The bridge attaches once at application start
(Genswarms.Observability.TelemetryBridge.attach/0, called by
Genswarms.Application.start/2 after the supervision tree is up). It attaches to
the concrete [:genswarms, domain, event] triples in known_events/0 — not a
prefix — so unrelated :genswarms telemetry is never swept in. The handler is
wrapped in a rescue: if a translation fails it logs a warning and drops the event
rather than taking down the emitting process.
The bridge derives the log level from the event name. When the level depends on
the outcome (a partial swarm start, an unexpected agent exit), the emitter passes
level: in the telemetry metadata to set it explicitly; the bridge strips that key
before persisting, so it never leaks into the payload.
Event taxonomy¶
level is derived from the event name. The exact rules
(TelemetryBridge.level_for/1), checked in order against the event-name string:
| Substring in event name | Level |
|---|---|
contains error |
:error |
contains failed |
:error |
contains invalid |
:warning |
contains not_found |
:warning |
contains full |
:warning |
| otherwise | :info |
A level: key in the telemetry metadata overrides this derivation for that event.

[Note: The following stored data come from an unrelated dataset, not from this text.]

/-- The lane-map set that holds for a counter, a pending switch left aside: the old set below the last T (R64). -/
def Die.baseSet (d : Die) (ctr : Nat) : Nat :=
  match d.oldSet with
  | some (t, old) => if ctr < t then old else d.lmset
  | none => d.lmset

/-- The lane-map set accepted for a counter (check 5, R64). -/
def Die.setFor (d : Die) (ctr : Nat) : Nat :=
  match d.switch with
  | some (set, t) => if t ≤ ctr then set else d.baseSet ctr
  | none => d.baseSet ctr

/-- Check 6: the lane's entry in the set is VALID, for this channel and signal range. -/
def State.mapOk (s : State) (d lane set ch : Nat) (p : Packet) : Bool :=
  let w := s.reg (0x201000 + 0x200 * (4 * d + set) + 4 * lane)
  bit w 31 && (fld w 27 24 == 0xF || fld w 27 24 == ch) && decide (fld w 11 0 ≤ p.sig) && decide (p.sig + p.cnt - 1 ≤ fld w 23 12)

def Stream.isOf (x : Stream) (ch : Nat) (p : Packet) : Bool := x.ch == ch && x.sig == p.sig && x.cnt == p.cnt

/-! ### FIFO and markers (R67 to R70) -/

def FifoItem.words (i : FifoItem) : Nat := match i with | .pkt .. => 130 | .marker _ => 1 | .gap .. => 0

def Lane.words (l : Lane) : Nat := sumN (l.fifo.map FifoItem.words)

/-- Spill chunks that `w` FIFO words need: 7 words in each 64-byte transfer, 1,024 transfers in a chunk (R69). -/
def chunksFor (w : Nat) : Nat := ceilDiv (w - 2048) 7168

/-- Chunks in use on a die (ING_DIE_STAT_d.SPILL_USED). -/
def State.spillUsed (s : State) (d : Nat) : Nat :=
  sumN ((List.range 72).map fun l => chunksFor (s.lane (72 * d + l)).words)

/-- A FIFO cannot take a packet of 130 words: its tail is full and no further chunk can be had (R70). -/
def State.fifoFull (s : State) (x : Nat) : Bool :=
  let d := x / 72
  let w := (s.lane x).words
  let need := chunksFor (w + 130)
  let cap := s.fieldOf (0x200104 + 8 * d) 15 0
  let region := 1024 * s.fieldOf (0x200100 + 8 * d) 10 0
  decide (chunksFor w < need) && (decide (cap < need) || decide (region < s.spillUsed d - chunksFor w + need))

/-- The planning period that a counter lies in (R36). -/
def State.periodOf (s : State) (ctr : Nat) : Nat := ctr / s.grid.period

/-- Lost counters `lo` to `hi` of one period join the stream's open marker, or open one; an open marker of an earlier
period is closed, and a third marker discards the oldest (R70). `drop` is the drop count they bring. -/
def Stream.addLost (x : Stream) (period lo hi drop ord : Nat) : Stream :=
  match x.openM with
  | some m =>
    if m.period == period then
      { x with openM := some { m with lo := min m.lo lo, hi := max m.hi hi, drops := satTo 0xFFFF (m.drops + drop) } }
    else
      { x with closedM := some m,
               openM := some { ch := x.ch, sig := x.sig, cnt := x.cnt, lo := lo, hi := hi, drops := drop, period := period, ord := ord } }
  | none =>
    { x with openM := some { ch := x.ch, sig := x.sig, cnt := x.cnt, lo := lo, hi := hi, drops := drop, period := period, ord := ord } }

/-- The pieces of a counter range at multiples of P. -/
def splitAt (p lo hi : Nat) : List (Nat × Nat) :=
  if hi < lo then [] else
  (List.range (hi / p - lo / p + 1)).map fun i => (max lo ((lo / p + i) * p), min hi ((lo / p + i + 1) * p - 1))

/-- FIFO_DROP: the newest packet is dropped; the counters of the gap it revealed and its own are lost (R70). -/
def Stream.dropPacket (x : Stream) (p ord gapLo ctr n : Nat) : Stream :=
  let x := (splitAt p gapLo (ctr - 1)).foldl (fun x e => if gapLo < ctr then x.addLost (e.1 / p) e.1 e.2 0 ord else x) x
  x.addLost (ctr / p) ctr (ctr + n - 1) 1 ord

/-- The markers of a lane in their order of opening. -/
def Lane.markers (l : Lane) : List Marker :=
  sortBy (·.ord) (l.streams.flatMap fun x => x.closedM.toList ++ x.openM.toList)

def Lane.clearMarkers (l : Lane) : Lane :=
  { l with streams := l.streams.map fun x => { x with openM := none, closedM := none } }

/-- Markers enter the FIFO ahead of the next packet; one whose period has closed is discarded (R70). -/
def Lane.pushMarkers (l : Lane) (p closed : Nat) : Lane :=
  { l.clearMarkers with fifo := l.fifo ++ ((l.markers.filter fun m => decide (closed < (m.period + 1) * p)).map FifoItem.marker) }

/-! ### INGEST_PACKET (R61 to R64) -/

def State.bumpLane (s : State) (x : Nat) (f : Lane → Lane) : State := s.modLane x f

def sat32 (n : Nat) : Nat := satTo 0xFFFFFFFF (n + 1)

/-- LANE_MAP_SWITCH_REACHED: a lane of the die first accepts a packet at or past T (R64). -/
def Die.reachSwitch (d : Die) (ctr : Nat) : Die :=
  match d.switch with
  | some (set, t) => if t ≤ ctr then { d with switch := none, oldSet := some (t, d.lmset), lmset := set } else d
  | none => d

/-- The gap that an accepted packet reveals: none, or its cause and first counter (R63). -/
def gapOf (x : Stream) (l : Lane) (p : Packet) : Option (Nat × Nat) :=
  if x.downOpen then (if x.next < p.ctr then some (4, x.next) else none)
  else if p.ctr ≤ x.next then none
  else if l.lastSeq == some (BitVec.ofNat 8 (p.laneSeq + 255)) then some (6, x.next) else some (2, x.next)

/-- Key of a coarse sample by channel, signal and counter. -/
def sampleKey (ch sig ctr : Nat) : Nat := (ch * 4096 + sig) * 2 ^ 48 + ctr

/-- Write the samples of a packet, time-major, into a sample table. -/
def putSamples (t : Tab (Option Cx)) (ch sig cnt ctr : Nat) (xs : List Cx) : Tab (Option Cx) :=
  let a := xs.toArray
  mergeT t ((List.range cnt).flatMap fun i => (List.range (xs.length / cnt)).map fun n =>
    (sampleKey ch (sig + i) (ctr + n), some (a.getD (n * cnt + i) {})))

/-- The direct sample buffer takes a valid packet as it enters its FIFO, what lies below the next sweep left out (R122). -/
def Die.feedDirect (y : Die) (ch : Nat) (p : Packet) : Die :=
  let n := y.sweepNext.getD (p.ctr / 64)
  let y : Die := { y with sweepNext := some n }
  if p.invalid then y
  else { y with direct := (putSamples y.direct ch p.sig p.cnt p.ctr p.samples).filter fun e => decide (64 * n ≤ e.1 % 2 ^ 48) }

/-- A packet that passed check 7, on its stream `x`: Table 2.7, and then the FIFO. -/
def State.streamPacket (s : State) (lane ch : Nat) (x : Stream) (isNew : Bool) (p : Packet) : State :=
  let l := s.lane lane
  let n := s.timeSamples p.cnt
  if !isNew && p.ctr < x.next then s.modLane lane fun l => { l with orderErr := sat32 l.orderErr }
  else
    let gap := if isNew then none else gapOf x l p
    let x := { x with next := p.ctr + n, downOpen := false }
    let put (y : Stream) (l : Lane) : Lane := { l with streams := mapIf (fun z => z.isOf ch p) (fun _ => y) l.streams }
    let s := s.modDie (lane / 72) fun d =>
      { (d.reachSwitch p.ctr) with highCtr := some (max p.ctr (d.highCtr.getD 0)) }
    let s := s.modLane lane fun l => { l with lastSeq := some (BitVec.ofNat 8 p.laneSeq) }
    let closed := (s.die (lane / 72)).closed
    if s.fifoFull lane then
      let lo := match gap with | some (c, g) => if c == 4 then p.ctr else g | none => p.ctr
      let down := match gap with | some (4, g) => [FifoItem.gap 4 ch p.sig p.cnt g (p.ctr - 1)] | _ => []
      s.modLane lane fun l =>
        { put (x.dropPacket s.grid.period l.marks lo p.ctr n) l with drops := sat32 l.drops, marks := l.marks + 1, fifo := l.fifo ++ down }
    else
      (s.modDie (lane / 72) fun y => y.feedDirect ch p).modLane lane fun l =>
        let l := (put x l).pushMarkers s.grid.period closed
        let g := match gap with | some (c, g) => [FifoItem.gap (BitVec.ofNat 8 c) ch p.sig p.cnt g (p.ctr - 1)] | none => []
        { l with fifo := l.fifo ++ g ++ [.pkt ch p.sig p.cnt p.ctr p.invalid p.sat p.samples] }

/-- INGEST_PACKET: the checks of Table 2.6 in order, the first that fails being counted. -/
def State.ingestPacket (s : State) (lane : Nat) (framed : Bool) (bs : List Byte) : State :=
  let d := lane / 72
  if (s.lane lane).st != .active then s
  else if !framed || bs.length != 1044 || crc32 (bs.take 1040) != leAt bs 1040 4 then
    s.modLane lane fun l => { l with crcErr := sat32 l.crcErr }
  else
    let p := parsePacket s.mode4 bs
    if !s.headerOk p then s.modLane lane fun l => { l with hdrErr := sat32 l.hdrErr }
    else match s.localCh d p.ch with
      | none => s.modLane lane fun l => { l with mapErr := sat32 l.mapErr }
      | some ch =>
        let set := (s.die d).setFor p.ctr
        if p.lmset != set || !s.mapOk d (lane % 72) set ch p then s.modLane lane fun l => { l with mapErr := sat32 l.mapErr }
        else match (s.lane lane).streams.find? (fun x => x.isOf ch p) with
          | some x =>
            let s := s.arrive p.ctr
            let s := s.modLane lane fun l => { l with streams := mapIf (fun z => z.isOf ch p) (fun z => { z with seen := true }) l.streams }
            s.streamPacket lane ch { x with seen := true } false p
          | none =>
            if 16 ≤ (s.lane lane).streams.length then s.modLane lane fun l => { l with streamOvf := sat32 l.streamOvf }
            else
              let s := s.arrive p.ctr
              let x : Stream := { ch := ch, sig := p.sig, cnt := p.cnt, next := p.ctr, left := p.ctr }
              let s := s.modLane lane fun l => { l with streams := l.streams ++ [x] }
              s.streamPacket lane ch x true p

/-! ### Divots (R71) -/

/-- A plan that a divot or flag piece may touch: number, kind (0 subarray, 1 beam plan), tenant, DEST, BLOCK of the piece. -/
structure Touched where
  num    : Nat
  kind   : Nat
  tenant : Nat
  dest   : Nat
  block  : Nat
deriving DecidableEq, Repr

/-- Block of a counter in a plan whose first block starts at S_0. -/
def blockOf (s0 len ctr : Nat) : Nat := (max ctr s0 - s0) / len

def PlanStatus.runs (p : PlanStatus) : Bool := p == .running || p == .stopping

def inRange (l : List Nat) (sig cnt : Nat) : Bool := l.any fun x => decide (sig ≤ x) && decide (x < sig + cnt)

/-- The running plans that a piece touches, by rising number (R71). -/
def State.touchedPlans (s : State) (pl sig cnt lo hi : Nat) : List Touched :=
  let a := s.subs.filterMap fun e => match e.2.first with
    | some s0 =>
      if e.2.status.runs && e.2.chans.contains pl && inRange e.2.sigs sig cnt && decide (s0 ≤ hi)
          && !(e.2.stopAt.any fun t => decide (t ≤ lo)) then
        some { num := e.1, kind := 0, tenant := e.2.tenant, dest := e.2.dest, block := blockOf s0 e.2.len lo : Touched }
      else none
    | none => none
  let b := s.beams.filterMap fun e => match e.2.first with
    | some s0 =>
      if e.2.status.runs && e.2.chans.contains pl && inRange e.2.sigs sig cnt && decide (s0 ≤ hi)
          && !(e.2.stopAt.any fun t => decide (t ≤ lo)) then
        some { num := e.1, kind := 1, tenant := e.2.tenant, dest := e.2.dest,
               block := if e.2.src == .direct then max lo s0 / 2 ^ 20 else blockOf s0 e.2.len lo : Touched }
      else none
    | none => none
  sortBy (·.num) (a ++ b)

def dedupBy {α : Type} (same : α → α → Bool) (l : List α) : List α :=
  l.foldl (fun acc x => if acc.any (same x) then acc else acc ++ [x]) []

/-- Table 2.8. -/
def divotBody (lane cause sig cnt drops ch hi : Nat) : List Byte :=
  rows [cause * 2 ^ 24 + lane, (sig + cnt - 1) * 2 ^ 16 + sig, drops * 2 ^ 16 + ch % 65536, hi % 2 ^ 32, hi / 2 ^ 32, 0]

/-- DIVOT_RECORD: one copy for each destination, one event for each tenant, or one for the PF where no running plan is
touched (R71). `ch` is die-local. -/
def State.divotPiece (s : State) (d lane cause ch sig cnt lo hi drops : Nat) : State :=
  let pl := ch + d * s.chPerDie
  let ts := s.touchedPlans pl sig cnt lo hi
  let lost := hi - lo + 1
  if ts.isEmpty then s.postStatus 0 stDivot 4 lane (lo / 1024 % 2 ^ 32) lost
  else
    let copies := dedupBy (fun a b => a.tenant == b.tenant && a.dest == b.dest) ts
    let s := s.modRst fun r => { r with divotAt := some s.now }
    let s := s.forEach copies fun s t =>
      let r := s.mkRec 0x07 t.tenant t.num t.block lo
        (divotBody lane cause sig cnt (if 4 ≤ cause then 0 else drops) (s.chBase + pl) hi)
      (s.emitDie d t.dest r).1
    s.forEach (dedupBy (fun a b => a.tenant == b.tenant) ts) fun s t =>
      s.postStatus t.tenant stDivot t.kind t.num t.block lost

/-- A divot split at the planning boundaries, the part in a closed period left out (R65, R71). -/
def State.divot (s : State) (d lane cause ch sig cnt lo hi drops : Nat) : State :=
  s.forEach (splitAt s.grid.period lo hi) fun s e => s.divotPiece d lane cause ch sig cnt e.1 e.2 drops

/-! ### The corner turn's read and the close of a block (R65, R66, R68) -/

/-- First counter after the block that is being filled. -/
def State.blockEnd (s : State) : Nat := s.grid.start + s.grid.period

def streamIs (ch sig cnt : Nat) (x : Stream) : Bool := x.ch == ch && x.sig == sig && x.cnt == cnt

def State.modStream (s : State) (lane ch sig cnt : Nat) (f : Stream → Stream) : State :=
  s.modLane lane fun l => { l with streams := mapIf (streamIs ch sig cnt) f l.streams }

/-- A run of INVALID packets of a stream ends: its SOURCE_INVALID divot (R65). -/
def State.flushInv (s : State) (d lane : Nat) (x : Stream) : State :=
  match x.inv with
  | none => s
  | some (lo, hi) => (s.modStream lane x.ch x.sig x.cnt fun x => { x with inv := none }).divot d lane 5 x.ch x.sig x.cnt lo hi 0

def State.findStream (s : State) (lane ch sig cnt : Nat) : Option Stream :=
  (s.lane lane).streams.find? (streamIs ch sig cnt)

/-- The samples of one packet enter the corner turn: INVALID ones join the stream's run, others are stored; SRC_SAT
counts those of packets with SAT (R65, R84). -/
def State.takePacket (s : State) (d lane ch sig cnt ctr : Nat) (invalid sat : Bool) (xs : List Cx) : State :=
  let n := s.timeSamples cnt
  let st := s.findStream lane ch sig cnt
  let s := if invalid then
      s.modStream lane ch sig cnt fun x => { x with inv := match x.inv with
        | some (lo, hi) => if hi + 1 == ctr then some (lo, ctr + n - 1) else some (ctr, ctr + n - 1)
        | none => some (ctr, ctr + n - 1) }
    else match st with
      | some x => s.flushInv d lane x
      | none => s
  let s := match st with
    | none => if invalid then s.divot d lane 5 ch sig cnt ctr (ctr + n - 1) 0 else s
    | some _ => s
  let s := s.modStream lane ch sig cnt fun x => { x with left := max x.left (ctr + n) }
  s.modDie d fun y =>
    let iv := 16384 * 2 ^ s.fieldOf 0x300000 21 18
    let sats := if sat then (List.range cnt).foldl (fun t i =>
        modT 0 t ((ctr / iv) * 65536 + ch * 4096 + sig + i) (· + n)) y.srcSat else y.srcSat
    { y with requantTo := max y.requantTo (ctr + n), coarse := if invalid then y.coarse else putSamples y.coarse ch sig cnt ctr xs, srcSat := sats }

category is the telemetry domain, with one normalization: the :router domain
is mapped to the :routing category. All other domains pass through unchanged
(:swarm, :agent, :object).
The full vocabulary the bridge knows
(Genswarms.Observability.TelemetryBridge.known_events/0):
| Domain (category) | Event | Level | Meaning |
|---|---|---|---|
swarm |
swarm_started |
info | swarm finished starting (emitters may pass level: for a partial start) |
swarm |
swarm_stopped |
info | swarm torn down |
agent |
agent_started |
info | agent process up |
agent |
agent_stopped |
info | agent process exited |
agent |
agent_error |
error | agent backend/runtime error |
agent |
agent_added |
info | agent added to a running swarm |
agent |
agent_removed |
info | agent removed from a running swarm |
agent |
task_sent |
info | task delivered to an agent |
agent |
message_delivered |
info | message delivered to target inbox |
object |
object_started |
info | object handler initialized |
object |
object_stopped |
info | object handler stopped |
object |
object_error |
error | object handler crashed/errored |
object |
object_added |
info | object added to a running swarm |
object |
object_removed |
info | object removed from a running swarm |
routing |
message_routed |
info | direct message routed (:from, :to) |
routing |
message_broadcast |
info | broadcast routed (:from) |
routing |
invalid_route |
warning | message rejected by topology |
Every event carries :swarm in its metadata. Agent events also carry :agent,
and object events carry :object. The bridge lifts the swarm name into the event's
:swarm field and lifts either the agent name or the object name into the
event's :agent field (agent: metadata[:agent] || metadata[:object]) — there is
no separate object column, so object events appear under the same agent field /
-a / ?agent= filter as agents. The bridge then drops :swarm, :agent, and
:object from the remaining metadata (and the :level override key) and keeps the
rest as a JSON-friendly metadata blob.
Category naming note. The
:objectcategory is real — the bridge emits it andgenswarms events --category objectfilters on it. For historical reasons theLogStore@type categorytypespec and theEventsController/ rest-api.mdcategorydocs enumerate onlybackend | routing | agent | swarm | systemand omitobject. The omission is documentation/typespec drift, not a runtime restriction: object-category events are persisted and queryable through every path. Use the taxonomy above as the authoritative list.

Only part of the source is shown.